→ **What you will do**:
Say how many lines of the entries below include "after", giving nothing but that number.

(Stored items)
-- ==== Sys2Proof/Machine/Flags.lean ====
section
/-! DEFINITION. Every flag computation (R28, R29): the value is the byte 0x00 or 0x01, in `VF`. -/

namespace Sys2Proof.Machine

/-- `b2n` as a flag byte (R9, R28). -/
def flagByte (c : Bool) : Byte := if c then 1 else 0

/-- `8xy4`: 1 iff the sum exceeds 255 (R202, R208). -/
def carryFlag (a b : Byte) : Byte := flagByte (255 < a.toNat + b.toNat)

/-- `8xy5`, `8xy7`: 1 iff `a - b` needs no borrow (R202, R209, R211). -/
def notBorrowFlag (a b : Byte) : Byte := flagByte (b.toNat ≤ a.toNat)

/-- `8xy6`: the bit shifted out, the old bit 0 (R210). -/
def shiftedOutLow (a : Byte) : Byte := a &&& 1

/-- `8xyE`: the bit shifted out, the old bit 7 (R212). -/
def shiftedOutHigh (a : Byte) : Byte := a >>> 7

/-- `V[x] <- result`, then `VF <- flag`: with `x = 0xF` the flag wins (R30, R201; log 16). -/
def State.setResultAndFlag (s : State) (x : Reg) (result flag : Byte) : State :=
  (s.setV x result).setV vF flag

/-- `VF` after `8xy0` to `8xy3`, written after the result, per `LOGIC_VF` (R203; log 8). -/
def State.setLogicVf (s : State) : State :=
  match s.cfg.logicVf with
  | .anyByte => { s.setV vF (s.vfDraws.value Config.freeLogicVf) with vfDraws := s.vfDraws.rest }
  | .zero => s.setV vF 0
  | .untouched => s

end Sys2Proof.Machine
end

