-- ==== Sys2Proof/Machine/Blit.lean ====
section
/-! DEFINITION. The blit engine (R260 to R266): `Clear()` and `Blit(rows, ox, oy)`. -/

namespace Sys2Proof.Machine

/-- `fb[r][c]` (R41). -/
def pixel (fb : Fb) (r : Fin 32) (c : Fin 64) : Bool := fb[r][c]

/-- `fb[r][c] <- b`. -/
def setPixel (fb : Fb) (r : Fin 32) (c : Fin 64) (b : Bool) : Fb := fb.set r (fb[r].set c b)

/-- `Clear()`: every pixel off (R261). -/
def clearDisplay : Fb := Fb.clear

/-- A blit under way: the display and the collision seen so far (R262). -/
structure Drawing where
  fb : Fb
  collision : Bool
deriving DecidableEq, Repr

/-- The sprite bit `b` of a row, `b = 0` the most significant and leftmost (R262). -/
def spriteBit (row : Byte) (b : Nat) : Bool := row.getLsbD (7 - b)

/-- The column of sprite bit `b`: `(ox + b) mod 64` (R262, R264). -/
def spriteCol (ox : Byte) (b : Nat) : Fin 64 := Fin.ofNat 64 (ox.toNat + b)

/-- The display row of sprite row `j`: `(oy + j) mod 32` (R262, R264). -/
def spriteRow (oy : Byte) (j : Nat) : Fin 32 := Fin.ofNat 32 (oy.toNat + j)

/-- One pixel: XOR with the sprite bit; a collision when a lit pixel is erased (R262, R263). -/
def blitPixel (r : Fin 32) (c : Fin 64) (bit : Bool) (d : Drawing) : Drawing where
  fb := setPixel d.fb r c (pixel d.fb r c ^^ bit)
  collision := d.collision || (pixel d.fb r c && bit)

/-- One sprite row: its eight bits in ascending order (R262). -/
def blitRow (row : Byte) (ox oy : Byte) (j : Nat) (d : Drawing) : Drawing :=
  (List.range 8).foldl
    (fun d b => blitPixel (spriteRow oy j) (spriteCol ox b) (spriteBit row b) d) d

/-- The sprite rows from index `j` on, ascending (R262; any number of rows, R265). -/
def blitRows (ox oy : Byte) : Nat → List Byte → Drawing → Drawing
  | _, [], d => d
  | j, row :: rows, d => blitRows ox oy (j + 1) rows (blitRow row ox oy j d)

/-- `Blit(rows, ox, oy)`: the display after it, and whether a lit pixel was erased (R262). -/
def blit (rows : List Byte) (ox oy : Byte) (fb : Fb) : Drawing :=
  blitRows ox oy 0 rows ⟨fb, false⟩

end Sys2Proof.Machine
end

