-- ==== Sys2Proof/Machine/Hooks.lean ====
section
/-! DEFINITION. The timer and key-wait hooks: `Fx07`, `Fx0A`, `Fx15`, `Fx18`. They change nothing
but `pc` and emit one output-only event (R290 to R295; log 12). -/

namespace Sys2Proof.Machine

/-- `Hook(kind, x[, v])`, then `pc <- pc +12 2` (R295, R308). -/
def hook (e : HookEvent) (s : State) : Result := advance s { s with hooks := s.hooks ++ [e] }

/-- `Fx07`: `V[x]` keeps its value (R291). -/
def execLdVxDt (x : Reg) (s : State) : Result := hook (.readDelay x) s

/-- `Fx0A`: it neither waits, nor asks a key, nor writes `V[x]` (R292). -/
def execLdVxK (x : Reg) (s : State) : Result := hook (.waitKey x) s

/-- `Fx15`: `V[x]` goes on the event only (R293). -/
def execLdDtVx (x : Reg) (s : State) : Result := hook (.writeDelay x (s.getV x)) s

/-- `Fx18`: `V[x]` goes on the event only (R294). -/
def execLdStVx (x : Reg) (s : State) : Result := hook (.writeSound x (s.getV x)) s

end Sys2Proof.Machine
end

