-- ==== Sys2Proof/Machine/Step.lean ====
section
/-! DEFINITION. One step of the core (R130): fetch, decode, execute; and the placing of one
instruction where the next step fetches it. -/

namespace Sys2Proof.Machine

/-- One step (R130, R139): a machine whose latch is set takes none and reports the latched fault
(R343); else fetch bounds, decode, and the instruction's own meaning, each fault taken by `raise`. -/
def step (s : State) : Host.Outcome State Fault Refusal :=
  match s.fault with
  | some f => .fault f
  | none =>
    match fetch s with
    | .error f => raise f s
    | .ok bytes =>
      match decodeBytes bytes with
      | .error _ => raise (.illegalInstruction s.pc) s
      | .ok (i, _) => exec i s

/-- `s` with the instruction word `tableWord nbits w` where the next step fetches: at `pc`, high byte
first. What the fetch needs besides: a clear latch (R343), and a `pc` from which two bytes can be
fetched, so `pc` = 0xFFF, where no fetch succeeds (R131), becomes `PROG_START` (log 18). -/
def State.withFetchWord (s : State) (nbits w : Nat) : State :=
  let pc := if s.pc = 0xFFF then progStart else s.pc
  { s with
    pc := pc
    mem := s.mem.writeAll pc.toNat (wordBytes (tableWord nbits w))
    fault := none }

end Sys2Proof.Machine
end

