-- ==== Sys2Proof/Machine/Core.lean ====
section
/-! DEFINITION. The core as the host sees it. -/

/-- The machine: its state, its faults, its step and its reset state. -/
def Sys2Proof.core : Host.Core := { State := Sys2Proof.Machine.State, Fault := Sys2Proof.Machine.Fault, Refusal := Sys2Proof.Machine.Refusal, step := Sys2Proof.Machine.step, reset := Sys2Proof.Machine.State.reset }
end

→ **Solved problem**:
2